The Critical Period Hypothesis for Second Language Acquisition: Tailoring the Coat of Many Colors



The present contribution represents an extension of David Singleton’s (2005) IRAL chapter, “The Critical Period Hypothesis: A coat of many colours”. I suggest that the CPH in its application to L2 acquisition could benefit from methodological and theoretical tailoring with respect to: the shape of the function that relates age of acquisition to proficiency, the use of nativelikeness for falsification of the CPH, and the framing of predictors of L2 attainment.
David Birdsong
1 Introduction
David Singleton’s (2005) study, ‘The Critical Period Hypothesis: A coat of many
colors’’, is the second most-cited article ever to appear in International Review of
Applied Linguistics in Language Teaching.
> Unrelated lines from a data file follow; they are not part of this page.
-- ==== Sys2Proof/Certificates/Slice0/Obligations.lean ====
section
/-! DEFINITION. The statements about the model, one definition each; OBLIGATIONS.json says what each rests on. -/

section Statements

open Sys2Proof Sys2Proof.Machine

/-! ### The machine: steps, resets, the image, BUILD, entry to RUN -/

/-- A step is the meaning of the command at the front of the queue, run with the queue's rest; an empty queue idles
(log 2). -/
def Obligations.StepRunsFrontCommand : Prop :=
  (∀ (s : State) (c : Instr) (rest : List Instr),
    step { s with pending := c :: rest } = exec c { s with pending := rest }) ∧
  ∀ s : State, s.pending = [] → step s = .next s

/-- Every command goes on in every state: no meaning faults and none refuses. -/
def Obligations.EveryCommandGoesOn : Prop := ∀ (c : Instr) (s : State), ∃ t, exec c s = .next t

/-- R168: the three resets end in the same state but for the Reset Cause; memory, the queue, the levels of the lines and the
model's counter of free values are not the part's to reset (log 6). RESTART comes by a beat, which the host can present.
What the spec gives each block there: R22, R23, R41, R64, R77, R98, R125, R128, R142, R147, R158, R166, R173 to R175. -/
def Obligations.ResetsAndResetValues : Prop :=
  let r := State.reset
  (∀ s : State,
    let after (cause : Byte) : State :=
      { r with pending := s.pending, mem := s.mem, resetCause := cause, term := Term.init s.term.lines, free := s.free }
    exec .powerOnReset s = .next (after 1) ∧ exec .resetPin s = .next (after 2) ∧
      ∀ a, s.open_ → exec (.restart a) s = .next (after 3)) ∧
  (r.mode = .loading ∧ r.resetCause = 1 ∧ r.configFault = 0 ∧ r.imageRevision = 0 ∧ r.time = 0 ∧ r.port.counter = 0 ∧
    r.port.commit = none ∧ r.port.wait = none ∧ r.guard.locks = 0 ∧ r.guard.hardZone = false ∧ r.guard.hardGroup = false ∧
    r.guard.hardFan = false ∧ r.reflect.list = [] ∧ r.reflect.current = none ∧ r.live.pendingAtt = 0 ∧ r.live.enableAtt = 0 ∧
    r.live.cmdWord = 0 ∧ r.live.result = 0 ∧ r.live.resultCmd = 0 ∧ r.live.plainOut = 0 ∧ r.live.dropped = 0 ∧
    r.live.laneDrops = 0 ∧ r.live.clamps = 0 ∧ r.live.lastDropped = 0) ∧
  (∀ t i, (r.capture.mark t i).staged = false ∧ (r.capture.mark t i).clamped = false ∧ (r.capture.mark t i).verdict = 1 ∧
    r.capture.held = none ∧ (r.capture.applied.at_ t i).enabled = false) ∧
  (∀ k, Tab.get none r.maps.input k = none ∧ Tab.get none r.maps.output k = none ∧
    Tab.get none r.maps.fanNode k = none ∧ Tab.get none r.maps.fanGroup k = none ∧
    Tab.get none r.maps.signNode k = none ∧ Tab.get none r.occ.inputs k = none) ∧
  (∀ i, (r.occ.bay i).state = .disabled ∧ (r.occ.bay i).pend = none ∧ (r.occ.bay i).agree = 0 ∧
    (r.occ.bay i).lastChange = 0 ∧ (r.occ.bay i).arrivals = 0) ∧
  (∀ z c, (r.occ.zone z).free c = 0 ∧ (r.occ.zone z).unknown = 0 ∧ (r.occ.zone z).enabled = 0 ∧
    (r.occ.zone z).fault = false ∧ (r.guid.zone z).free c = 0 ∧ (r.guid.zone z).holds = 0 ∧
    (r.guid.zone z).gstate = .closed ∧
    (r.guid.zone z).reasons = { host := false, air := false, override := false, fault := false, disabled := true }) ∧
  (∀ l n, r.occ.node l n = { usable := false, reported := none } ∧ r.guid.node l n = { usable := false, fault := false } ∧
    r.light.node l n = { usable := false, lastSet := none } ∧ Tab.get false r.fan.failed (nodeKey l n) = false ∧
    r.air.head l n = { ring := [], fault := false, zeroing := false, zeroFailed := false, fresh := none, usable := false }) ∧
  (r.guid.holds = [] ∧ r.guid.nextId = 0) ∧
  (∀ g, (r.guid.gate g).full = false ∧ (r.guid.gate g).queue = false ∧ (r.guid.gate g).entries = 0 ∧
    (r.guid.gate g).unguided = 0 ∧ (r.guid.gate g).exits = 0 ∧ (r.guid.gate g).lastTarget = 255) ∧
  (∀ i, (r.guid.sign i).shown = [Shown.blank, Shown.blank, Shown.blank, Shown.blank] ∧ (r.guid.sign i).valid = false ∧
    (r.guid.sign i).status = .ok ∧ (r.guid.sign i).refresh = none ∧ (r.guid.sign i).lastShow = 0) ∧
  (∀ i z, (r.light.chan i).level = 0 ∧ (r.light.chan i).status = .unassigned ∧ (r.light.chan i).routes = 0 ∧
    (r.light.chan i).timer = none ∧ r.light.stage z = 0 ∧ r.light.override = .normal) ∧
  (∀ z, let x := r.air.zone z
    x.stage = 0 ∧ x.since = 0 ∧ x.coLevel = 0 ∧ x.no2Level = 0 ∧ x.purge = false ∧ x.co = 0 ∧ x.no2 = 0 ∧
      x.gasUnknown = false ∧ x.noHeads = false ∧ x.gasDemand = 0 ∧ x.failDemand = 0 ∧ x.trafficTimer = none ∧ x.queue = 0 ∧
      x.trafficDemand = 0 ∧ x.demand = 0 ∧ x.holdDown = none ∧
      r.air.smoke = false ∧ r.air.override = .normal ∧ r.air.alarm = false ∧ r.air.purgeTimer = none) ∧
  (∀ f g z, let x := r.fan.fan f
    x.state = .stopped ∧ x.command = 0 ∧ x.reported = 0 ∧ x.runSeconds = 0 ∧ x.starts = 0 ∧ x.cause = .none ∧
      x.wanted = false ∧ x.feedback = .unknown ∧ x.notRunning = 0 ∧ x.startTimer = none ∧ x.stopTimer = none ∧
      x.termFb = none ∧ (r.fan.group g).stage = 0 ∧ (r.fan.group g).running = 0 ∧ (r.fan.group g).lead = 0 ∧
      (r.fan.group g).short = false ∧ Tab.get 0 r.fan.stages z = 0 ∧ r.fan.override = .normal ∧ r.fan.queue = [] ∧
      r.fan.interval = none) ∧
  (∀ t g z, let x := r.term.term t
    x.func = none ∧ x.deb = false ∧ x.timer = none ∧ x.exitTimer = none ∧ x.mark = false ∧
      Tab.get false r.term.queued g = false ∧ Tab.get false r.term.full g = false ∧ Tab.get 0 r.term.stages z = 0 ∧
      r.term.smokeDeb = false ∧ r.term.smokeTimer = none ∧ r.term.alarm = false ∧ r.term.override = .normal) ∧
  (∀ l n, let L := r.loop l
    L.state = .idle ∧ L.order = [] ∧ L.endA = none ∧ L.endB = none ∧ L.both = false ∧ L.missRun = 0 ∧ L.repair = none ∧
      L.repairDue = false ∧ L.disc = none ∧ L.framesSent = 0 ∧ L.timeouts = 0 ∧ L.checkErrors = 0 ∧ L.stale = 0 ∧
      L.misses = 0 ∧ (L.node n).kind = .none ∧ (L.node n).state = .absent ∧ (L.node n).reach = .a ∧ (L.node n).seq = 0 ∧
      (L.node n).retry = 0 ∧ (L.node n).out = none ∧ (L.node n).cause = .none ∧ (L.node n).probeDue = 0 ∧
      (L.node n).busy = none ∧ (L.node n).pollDue = 0) ∧
  ∀ l i, r.ring.queue l = [] ∧ r.ring.fetch = 0 ∧ r.ring.completed = 0 ∧ r.ring.index = 0 ∧ r.ring.blocked = none ∧
    r.ring.overrun = false ∧ r.ring.fetching = .idle ∧ r.ring.causeProducer = false ∧ r.ring.causeDeparture = false ∧ r.ring.taken = 0 ∧
    r.ring.slot i = { status := 0, detail := 0, replyLen := 0, notDone := 0, lastNode := 0, reply := [] }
At its core, the piece is a critique of the
Critical Period Hypothesis (CPH) as it has been applied in the context of second
language acquisition (L2A). Singleton argues that, as an account of constraints on
L2A attainment, the CPH is underspecified in the literature. Crystallizing the
sometimes vague and decidedly diverse positions advanced by researchers in the
CPH tradition, Singleton (2005: 280) writes: ‘For some reason, the language
acquiring capacity, or some aspect or aspects thereof, is operative only for a
maturational period which ends some time between perinatality and puberty’’.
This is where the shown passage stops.